* [Activity] In the entries that follow, the line with "algorithm of R74. -/" opens the range and the line with "(h : encode" closes it; repeat that range exactly, both lines included.

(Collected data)

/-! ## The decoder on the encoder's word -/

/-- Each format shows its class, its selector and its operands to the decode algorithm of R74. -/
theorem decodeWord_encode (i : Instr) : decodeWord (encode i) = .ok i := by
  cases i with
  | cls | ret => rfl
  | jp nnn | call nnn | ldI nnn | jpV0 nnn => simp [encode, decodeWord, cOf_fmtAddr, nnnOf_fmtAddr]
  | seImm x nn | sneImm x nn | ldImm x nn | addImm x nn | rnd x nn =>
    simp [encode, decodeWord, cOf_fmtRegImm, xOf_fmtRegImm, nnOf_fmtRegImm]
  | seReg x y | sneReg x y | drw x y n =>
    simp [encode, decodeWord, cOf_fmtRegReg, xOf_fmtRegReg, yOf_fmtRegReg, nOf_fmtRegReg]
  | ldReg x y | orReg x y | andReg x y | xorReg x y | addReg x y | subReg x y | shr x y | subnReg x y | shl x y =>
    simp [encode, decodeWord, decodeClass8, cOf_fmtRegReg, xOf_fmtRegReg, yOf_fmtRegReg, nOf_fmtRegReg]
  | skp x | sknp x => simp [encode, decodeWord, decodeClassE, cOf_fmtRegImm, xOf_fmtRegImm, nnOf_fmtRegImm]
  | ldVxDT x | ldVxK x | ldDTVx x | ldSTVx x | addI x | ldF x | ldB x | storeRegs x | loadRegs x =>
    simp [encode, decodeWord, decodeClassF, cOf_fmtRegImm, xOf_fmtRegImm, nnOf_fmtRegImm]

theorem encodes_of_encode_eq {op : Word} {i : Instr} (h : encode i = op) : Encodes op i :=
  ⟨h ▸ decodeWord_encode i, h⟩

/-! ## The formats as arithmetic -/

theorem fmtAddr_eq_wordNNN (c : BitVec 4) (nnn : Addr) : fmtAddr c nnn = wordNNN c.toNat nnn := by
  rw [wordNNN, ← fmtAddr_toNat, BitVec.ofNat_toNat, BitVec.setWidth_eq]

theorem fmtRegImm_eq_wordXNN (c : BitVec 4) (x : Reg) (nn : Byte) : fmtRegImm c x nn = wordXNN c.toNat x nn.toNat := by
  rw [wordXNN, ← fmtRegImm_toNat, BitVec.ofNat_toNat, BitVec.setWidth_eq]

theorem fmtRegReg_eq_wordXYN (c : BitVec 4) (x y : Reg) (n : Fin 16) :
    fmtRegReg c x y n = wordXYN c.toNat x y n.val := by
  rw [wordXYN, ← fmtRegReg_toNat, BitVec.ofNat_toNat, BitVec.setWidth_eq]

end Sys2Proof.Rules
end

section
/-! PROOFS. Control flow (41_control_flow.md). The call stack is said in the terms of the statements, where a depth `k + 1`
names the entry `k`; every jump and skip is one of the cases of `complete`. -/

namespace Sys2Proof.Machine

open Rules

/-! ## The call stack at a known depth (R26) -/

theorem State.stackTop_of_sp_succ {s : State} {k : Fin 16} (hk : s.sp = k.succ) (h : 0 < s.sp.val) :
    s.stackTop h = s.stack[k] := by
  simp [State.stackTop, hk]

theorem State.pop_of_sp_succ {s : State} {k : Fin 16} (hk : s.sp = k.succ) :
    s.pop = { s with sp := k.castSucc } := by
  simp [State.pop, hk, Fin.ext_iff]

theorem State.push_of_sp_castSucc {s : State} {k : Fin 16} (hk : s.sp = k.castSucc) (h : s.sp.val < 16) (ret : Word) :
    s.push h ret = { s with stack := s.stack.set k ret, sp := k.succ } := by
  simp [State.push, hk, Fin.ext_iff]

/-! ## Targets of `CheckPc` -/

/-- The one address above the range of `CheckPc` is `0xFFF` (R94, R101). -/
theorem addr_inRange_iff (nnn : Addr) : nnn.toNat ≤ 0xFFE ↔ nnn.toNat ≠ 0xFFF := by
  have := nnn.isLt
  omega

...

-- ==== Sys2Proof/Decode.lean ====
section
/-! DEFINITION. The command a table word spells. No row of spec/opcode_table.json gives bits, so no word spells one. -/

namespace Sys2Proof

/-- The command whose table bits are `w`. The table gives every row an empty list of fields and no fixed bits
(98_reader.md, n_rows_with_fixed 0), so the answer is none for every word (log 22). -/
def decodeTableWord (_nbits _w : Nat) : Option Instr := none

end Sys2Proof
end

* [Task result]
/-- Each format shows its class, its selector and its operands to the decode algorithm of R74. -/
theorem decodeWord_encode (i : Instr) : decodeWord (encode i) = .ok i := by
  cases i with
  | cls | ret => rfl
  | jp nnn | call nnn | ldI nnn | jpV0 nnn => simp [encode, decodeWord, cOf_fmtAddr, nnnOf_fmtAddr]
  | seImm x nn | sneImm x nn | ldImm x nn | addImm x nn | rnd x nn =>
    simp [encode, decodeWord, cOf_fmtRegImm, xOf_fmtRegImm, nnOf_fmtRegImm]
  | seReg x y | sneReg x y | drw x y n =>
    simp [encode, decodeWord, cOf_fmtRegReg, xOf_fmtRegReg, yOf_fmtRegReg, nOf_fmtRegReg]
  | ldReg x y | orReg x y | andReg x y | xorReg x y | addReg x y | subReg x y | shr x y | subnReg x y | shl x y =>
    simp [encode, decodeWord, decodeClass8, cOf_fmtRegReg, xOf_fmtRegReg, yOf_fmtRegReg, nOf_fmtRegReg]
  | skp x | sknp x => simp [encode, decodeWord, decodeClassE, cOf_fmtRegImm, xOf_fmtRegImm, nnOf_fmtRegImm]
  | ldVxDT x | ldVxK x | ldDTVx x | ldSTVx x | addI x | ldF x | ldB x | storeRegs x | loadRegs x =>
    simp [encode, decodeWord, decodeClassF, cOf_fmtRegImm, xOf_fmtRegImm, nnOf_fmtRegImm]

theorem encodes_of_encode_eq {op : Word} {i : Instr} (h : encode i = op) : Encodes op i :=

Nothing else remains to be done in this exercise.